Though there are no buffer overflow, this function is vulnerable to format string vulnerability, on line 10 and 13. With format string vulnerability, we can do arbitrary read and arbitrary write. We are given two format string. So my instant thought is first to leak saved RIP of the current stack and also leak libc address, then on the second format string, we can write a one gadget.

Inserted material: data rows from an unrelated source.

-- ==== Sys2Proof/Machine/Coll.lean ====
section
/-! DEFINITION. The collective engine (R310 to R318): COLL and PERM, their openings, the algorithms of Table 10.11, the
host's schedules, and the passes of Table 10.14. -/
namespace Sys2Proof.Machine

/-! ### The COLL descriptor (Table 10.10) -/

def BOp.cw (o : BOp) (n : Nat) : W64 := o.words.getD n 0
def BOp.cop (o : BOp) : Nat := bitsOf (o.cw 0) 2 0
def BOp.csfmt (o : BOp) : Nat := bitsOf (o.cw 0) 7 4
def BOp.cn (o : BOp) : Nat := bitsOf (o.cw 1) 39 0
def BOp.csrc (o : BOp) : Nat := bitsOf (o.cw 2) 51 0
def BOp.cdst (o : BOp) : Nat := bitsOf (o.cw 3) 51 0
/-- ALLREDUCE and REDUCESCATTER combine; ALLGATHER and ALLTOALL move bytes. -/
def BOp.reduces (o : BOp) : Bool := o.cop < 2
/-- Members. -/
def BOp.m (o : BOp) : Nat := o.members.length
/-- First element of shard r (R311). -/
def BOp.shardLo (o : BOp) (r : Nat) : Nat := r * o.cn / o.m
def BOp.shardLen (o : BOp) (r : Nat) : Nat := o.shardLo (r + 1) - o.shardLo r
/-- Bytes of one source element. -/
def BOp.celt (o : BOp) : Nat := if o.reduces then srcBytes o.csfmt else 1
/-- Source units: elements, or bytes. -/
def BOp.srcUnits (o : BOp) : Nat := if o.cop == 3 then o.m * o.cn else o.cn
/-- First unit of the destination buffer, and its units. -/
def BOp.dstFirst (o : BOp) : Nat := if o.cop == 1 then o.shardLo o.rank else 0
def BOp.dstUnits (o : BOp) : Nat := match o.cop with
  | 0 => o.cn
  | 1 => o.shardLen o.rank
  | _ => o.m * o.cn
def BOp.delt (o : BOp) : Nat := if o.reduces then 4 else 1

/-! ### Reading and landing -/

/-- Bytes that the engine reads at a virtual address, with one bit for each 32 bytes that it could not read; a far source has
been fetched. -/
def BOp.readV (o : BOp) (s : State) (fetched : Bool) (va n : Nat) : List Byte × Nat :=
  let off := va - o.csrc
  let far := fetched && (mfind o.buf 0).isSome
  let bs := if far then ((mget [] o.buf 0).drop off).take n else (List.range n).map (fun j => s.byte (o.at_ (va + j)))
  let bad := fun j => if far then o.bad.contains (off + j) else s.poisoned (o.at_ (va + j)) 1
  (bs, sumN ((List.range (ceilDiv n 32)).map (fun b =>
    if (List.range (Nat.min 32 (n - 32 * b))).any (fun j => bad (32 * b + j)) then 2 ^ b else 0)))

/-- Elements of w bytes that data stands for; none where a bit of the mask covers them. -/
def maskElems (f : FFmt) (w mask : Nat) (bs : List Byte) : List (Option Num) :=
  (List.range (bs.length / w)).map (fun j =>
    if mask / 2 ^ (w * j / 32) % 2 == 1 then none else some (f.decode (leNat ((bs.drop (w * j)).take w))))

def f32Of (x : Option Num) : Nat := match x with
  | none => 2 ^ 32
  | some v => (fF32.conv .rne false 0 v).pat

/-- An F32 accumulator of the engine: 2^32 stands for one that could not be formed. -/
def accAdd (a : Nat) (x : Option Num) : Nat × Flags4 × Bool :=
  if a ≥ 2 ^ 32 then (2 ^ 32, 0, true)
  else match x with
    | none => (2 ^ 32, 0, true)
    | some _ =>
      let r := fAdd (a, 0) (f32Of x, 0)
      (r.1, r.2, false)
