/-- A cold start from the always-on island's own reset (R469, R479). An enabled device that finds TRIP_N low holds (R522). -/
def coldStart (fromSafe : Bool) (cause : Nat) (s : State) : State :=
  let s1 := recordAfresh (coldBase s)
  if s1.pins.legacy && s1.pins.tripIn then faultOn (s1.modStart (fun x => { x with phase := .tripHold, cause }))
  else takeBeginAt false fromSafe cause s1

/-- A cold take that no cold reset started: the island and what it holds stay, memory does not (R473, R478). -/
def coldTake (fromSafe : Bool) (cause : Nat) (s : State) : State :=
  takeBeginAt false fromSafe cause (outside (loseMemory true (domsOff (fun _ => false) s)))

/-- The running stage can end: S4 needs the rails in range, and S11 needs PERST# deasserted (R469, R470). -/
def stageMay (s : State) : Bool :=
  s.start.phase == .take && (s.start.stage != 4 || s.start.railsOk) && (s.start.stage != 11 || !s.start.perst)

/-- Domains that come on. -/
def domsOn (l : List Nat) (s : State) : State := (l.filter (domThere s.build)).foldl (fun s n => s.modDom n (fun d => { d with st := 2 })) s

/-- A group of tiles has a logical tile that is there. -/
def groupThere (s : State) (n : Nat) : Bool := (List.range (Config.tiles s.build)).any (fun t => s.tileThere t && servingDom s t == n)

/-- S1: fuses are read; the lifecycle state that a transition wrote takes effect (R442). -/
def passS1 (s : State) : State :=
  if s.sec.next == 7 then s else { s with sec := { s.sec with lc := s.sec.next, slot := s.sec.nextSlot, next := 7 } }

/-- S3: the image of the slot that passed is active, and in a cold take Gaffer and the SP change to their sections (R471, R474). -/
def passS3 (s : State) : State :=
  let k := if stagePath s 3 == 1 then 1 - s.start.slot else s.start.slot
  let s1 : State := if s.aMode 8 && k != s.start.slot then winRequest (.fwslot k) s else s
  let s2 : State := { s1 with rep := { s1.rep with fwActive := k } }
  if s.start.warm then s2 else runIsland (imgSlot s2 k) s2

/-- What a stage's test found failing: addresses of words at S6, pseudo-channels at S7, and logical tiles at S9, each with whether the
spare of its slab passes. -/
abbrev Failing := List (Nat × Bool)

/-- S6: the memory layers come on; a warm take recovers every column's roll slots, RETURNED writes zero, and failing rows are
repaired (R255, R403, R444). -/
def passS6 (bad : Failing) (s : State) : State :=
  let s1 := domsOn [64, 65, 66, 67, 68] s
  let s2 := if s1.start.warm then s1.start.recover.foldl (fun s c => recoverCol c.1 c.2 s) s1 else s1
  bad.foldl (fun s x => if repairable s x.1 && winOf x.1 == .near then rowFails (rowBase x.1) s else s)
    (if s2.sec.lc == 3 then s2.zero 0 storeBase else s2)

/-- A pseudo-channel fails HBM training (R406). -/
def pcFails (p : Nat) (s : State) : State :=
  if p ≥ Config.pcs s.build || s.rep.failPcs.contains p || s.rep.retired.contains p then s
  else candidate p (hbmBase + p * 4096) { s with rep := { s.rep with failPcs := s.rep.failPcs ++ [p] } }

/-- S7: the HBM interfaces come on, RETURNED writes zero, pseudo-channels that fail become candidates, and in H mode HBM repairs are
committed (R405, R406). -/
def passS7 (bad : Failing) (s : State) : State :=
  let s1 := domsOn [81, 82, 83, 84, 85, 86, 87, 88] s
  let s2 := bad.foldl (fun s x => pcFails x.1 s) (if s1.sec.lc == 3 then s1.zero hbmBase (Config.hbmTop s1.build) else s1)
  if s2.rep.rows.any (fun r => r.switched && !r.fused && winOf r.addr == .hbm) && !s2.aMode 6 then winRequest .fuse s2 else s2

/-- S8: the ports come on, but for those excluded. -/
def passS8 (detail : W64) (s : State) : State :=
  let ex := (List.range 12).filter (fun n => bitOf detail n)
  domsOn (((List.range 12).filter (fun n => !ex.contains n)).map (fun n => 69 + n)) s

/-- The slab's spare can serve a tile that S9 finds failing: it passes, serves no tile and is not retired, and the log takes its
record (R397, R401). -/
def spareFits (s : State) (x : Nat × Bool) : Bool :=
  x.2 && !s.rep.spareOf.any (fun y => y.1 / 16 == x.1 / 16) && !s.rep.usedSpare.contains (x.1 / 16) && !s.rep.pfull

/-- Failing tiles that are spared at start, one after another (R398). -/
def spareTiles (bad : Failing) (s : State) : State :=
  bad.foldl (fun s x =>
    let t := x.1
    if !s.tileThere t || !spareFits s x then s
    else hlog 0x01 true 0 (BitVec.ofNat 64 (t + physOf s t * 2 ^ 8 + spareOfSlab t * 2 ^ 17)) 0
      { s with rep := { s.rep with spareOf := mput s.rep.spareOf t (spareOfSlab t) } }) s

/-- Tiles that still fail after sparing. -/
def stillFail (bad : Failing) (s t : State) : List Nat :=
  ((bad.map (fun x => x.1)).filter (fun x => s.tileThere x && mfind s.rep.spareOf x == mfind t.rep.spareOf x)).eraseDups

/-- They are excluded as absent on the alternate path. -/
def excludeTiles (l : List Nat) (s : State) : State :=
  l.foldl (fun s t => hlog 0x02 true stRepairExhausted (BitVec.ofNat 64 t) 0 { s with rep := { s.rep with absent := s.rep.absent ++ [t] } }) s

I didn't realize there was a win function here lol

Exploitation

We found that the stack address and libc address lives at offset %1$p and %67$p . We then calculate the stack address offset to current stack RIP and calculate libc base address.

With these leaks in our hand, we can overwrite at any address using the second format string vulnerability. Thankfully, pwntools have the automation just to do that.

one_gadgets = [0xebc81, 0xebc85, 0xebc88, 0xebce2, 0xebd38, 0xebd3f, 0xebd43]
payload = fmtstr_payload(6, {rip: one_gadgets[0] + libc.address}, write_size='short')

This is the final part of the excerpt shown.